Дима привлек ее к себе.
— Ты меня любишь? Да? Скажи. Да?
— Да.
Он прижал ее к себе и стал целовать. Потом поднял на руки и донес до скамейки, широкой, с изогнутой спинкой. Сел так, что Оля оказалась у него на коленях. Поцелуи возобновились, становясь смелее и горячее.
— Маленький мой, зайчик мой, — шептала в упоении девушка, наслаждаясь его лаской. — Солнышко мое, как долго я тебя ждала…
Она не заметила, как оказалась лежащей на скамейке. Его лицо склонилось над нею, а руки что-то готовили, в то время как жадные губы не отрывались от ее рта.
— Ой! — вскрикнула она. — Ой, не надо!.. Оставь, не надо!
— Надо… — сдавленно отвечал он, — уверяла же, что любишь. А вдруг я не вернусь? Потерпи немного…
…В зале давно уже не танцевали, стулья были сдвинуты в один угол. Пели песни, вспоминали туристические походы, школьные вечера, случаи, анекдоты. Все казалось значительным и милым, ведь это происходило с ними, именно в их жизни, в той ее части, которая уходит сейчас безвозвратно! За окнами разгоралась румяная заря, от бессонной ночи чуть звенело в ушах, но самая сонная пора, с двух до четырех часов, миновала, спать уже не тянуло, а неугомонный Сашка, всю ночь бывший распорядителем бала, так и сыпал шутками, развлекая всех сразу.
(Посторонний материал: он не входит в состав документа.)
-- ==== Sys2Proof/Machine/Ops.lean ====
section
/-! DEFINITION. The named operations the meanings share: reading and writing the state files, the
descriptor step (46_block_processor.md R207), the end of a frame (R208), the designer pass (R216) and the
boundary step (R213). The hardware takes no exception and returns from none (60_exceptions.md R240, R248,
R249), so there is no operation for either. -/

namespace Sys2Proof.Machine

/-- The bundle of the channel being processed (R20, R31). -/
def State.chan (s : State) : Channel := s.chans[s.cc]

/-- The accumulator written (R21). -/
def State.setAcc (s : State) (v : NUM) : State := { s with acc := v }

/-- The bundle of the channel being processed replaced. -/
def State.setChan (s : State) (b : Channel) : State :=
  { s with chans := s.chans.set s.cc.val b s.cc.isLt }

/-- `FS[cc][slot]` replaced (R22). -/
def State.setFilter (s : State) (slot : Slot) (f : FilterState) : State :=
  s.setChan { s.chan with fs := s.chan.fs.set slot.val f slot.isLt }

/-- `TH[cc]` replaced (R25). -/
def State.setThicken (s : State) (t : ThickenTracker) : State := s.setChan { s.chan with th := t }

/-- `CH[cc]` replaced (R26). -/
def State.setChug (s : State) (t : ChugTracker) : State := s.setChan { s.chan with ch := t }

/-- `COEF[slot]` replaced, all five fields at once (R24). -/
def State.setCoef (s : State) (slot : Slot) (k : Coefs) : State :=
  { s with coef := s.coef.set slot.val k slot.isLt }

/-- `spc <- spc + 1` (R31, R207). -/
def State.advance (s : State) : State := { s with spc := s.spc + 1 }

/-- `MemWrite(OUT, cc, nn, v)`: the output sample of the current channel and frame (20_memory.md R52). -/
def State.writeOut (s : State) (v : NUM) : State :=
  { s with mem := writeNum s.mem (sampleAddr s.outs[s.cc] s.nn) v }

/-- The address `LDIN` reads, if the block has an input channel at all: the current channel's, or channel
0's if it has no match (46_block_processor.md R209). -/
def State.inputAddr (s : State) : Option Nat :=
  match s.ins[s.cc.val]? with
  | some base => some (sampleAddr base s.nn)
  | none => (s.ins[0]?).map (fun base => sampleAddr base s.nn)

/-- A stage descriptor: the operation if its predicate holds, nothing at all if not; then `spc` moves on
(R207). -/
def staged (p : Pred) (op : State → State) (s : State) : State :=
  (if predHolds s.snap p then op s else s).advance

/-- `DSGN slot, type`: the five fields of `COEF[slot]` from `SNAP` and `CFG` (40_designer.md R100). -/
def designSlot (slot : Slot) (type : FilterType) (s : State) : State :=
  s.setCoef slot (slotCoefs s.snap s.cfg slot type)

/-- The sequencer after `END` in the chain ROM: the next frame, then the next channel, then the end of
the block, when the buffers go back to the host (R205, R208, R34). -/
def State.endFrame (s : State) : State :=
  if s.nn + 1 < s.cfg.blockLen then { s with spc := 0, nn := s.nn + 1 }
  else if s.cc = 0 then { s with spc := 0, nn := 0, cc := 1 }
  else { s with run := false, spc := 0, nn := 0, cc := 0, ins := [], outs := Vector.replicate 2 0 }

/-- The slot and type of a designer descriptor (40_designer.md R105 to R110). -/
def designOf : Instr → Option (Slot × FilterType)
  | .dsgnLowshelf slot => some (slot, .lowshelf)
  | .dsgnHighshelf slot => some (slot, .highshelf)
  | .dsgnPeaking slot => some (slot, .peaking)
  | .dsgnLowpass slot => some (slot, .lowpass)
  | .dsgnHighpass slot => some (slot, .highpass)
  | .dsgnOther slot _ => some (slot, .peaking)
  | _ => none

/-- The designer pass: the ROM's `DSGN` descriptors in order until `END` (R216). A ROM other than R78's
that is reserved, endless or holds a stage operation is refused (log 16). -/
def runDesigner : List Word16 → State → Except Refusal State
  | [], _ => .error .romExhausted
  | w :: rest, s =>
    match decodeDescriptor w with
    | .error _ => .error .reservedDescriptor
    | .ok .endPass => .ok s
    | .ok i =>
      match designOf i with
      | some (slot, type) => runDesigner rest (designSlot slot type s)
      | none => .error .notDesigner

/-- `ApplySnapshot(S)`: SNAP, AMOUNT and all of COEF, and nothing else (R216). -/
def applySnapshot (snap : Snapshot) (s : State) : Except Refusal State :=
  runDesigner s.designerRom
    { s with
      snap := snap
      amount := shapeAmount s.cfg snap.drive snap.punish snap.plus10db }

/-- A pending mute applied: MUTED and nothing else (R217). -/
def applyMute (pending : Option Bool) (s : State) : State :=
  match pending with
  | some b => { s with muted := b }
  | none => s

/-- The boundary step: the pending snapshot, then the pending mute, then both cells emptied (R213). -/
def boundary (s : State) : Except Refusal State :=
  let applied :=
    match s.pendSnap with
    | some m => applySnapshot (resolve m) s
    | none => .ok s
  match applied with
  | .ok t => .ok { applyMute s.pendMute t with pendSnap := none, pendMute := none }
  | .error r => .error r

/-- Every word of both ROMs is a descriptor (R255 (3), 30_encoding.md R83). -/
def State.romsLegal (s : State) : Bool :=
  (s.chainRom ++ s.designerRom).all (fun w => (decodeDescriptor w).toOption.isSome)

/-- A result that may be a refusal, as the outcome of a step. -/
def toOutcome : Except Refusal State → Host.Outcome State Fault Refusal
  | .ok s => .next s
  | .error r => .refused r

end Sys2Proof.Machine
end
Марианна сидела с друзьями. Она вернулась в брючках и широком шелковом блузоне-размахае на мелких пуговках с воздушными петлями: три пуговки сразу, потом расстояние и снова три и три. Это было ее собственноручное изделие, от задумки до исполнения, даже шелковый цветок из той же ткани на груди слева. Волосы она заколола на затылке русым узлом, из середины которого вился своенравный завиток. К ее удивлению, Дима никак не приветствовал ее возвращение, он сидел на стуле и полуспал, положив руки и голову на спинку переднего стула.
— Вот так проходит любовь, — проговорила она значительно и по-свойски щелкнула его по макушке.
Автобус подошел к пяти часам. Чистый, сверкающий стеклами, двойной, похожий на гусеницу, он остановился за школьными воротами и посигналил.
— Ура! — раздался общий крик.
Все вскочили и ринулись вниз по лестнице занимать места.
Марианне не хотелось, чтобы Дима с обычной назойливостью сел возле нее. Но он… он даже и не пытался! Вместе с ребятами он устроился в самом конце салона, словно не замечая Марианну. А с нею села Любовь Андреевна, подкрашенная, причесанная, надушенная, словно и не бодрствовала вместе с учениками всю ночь.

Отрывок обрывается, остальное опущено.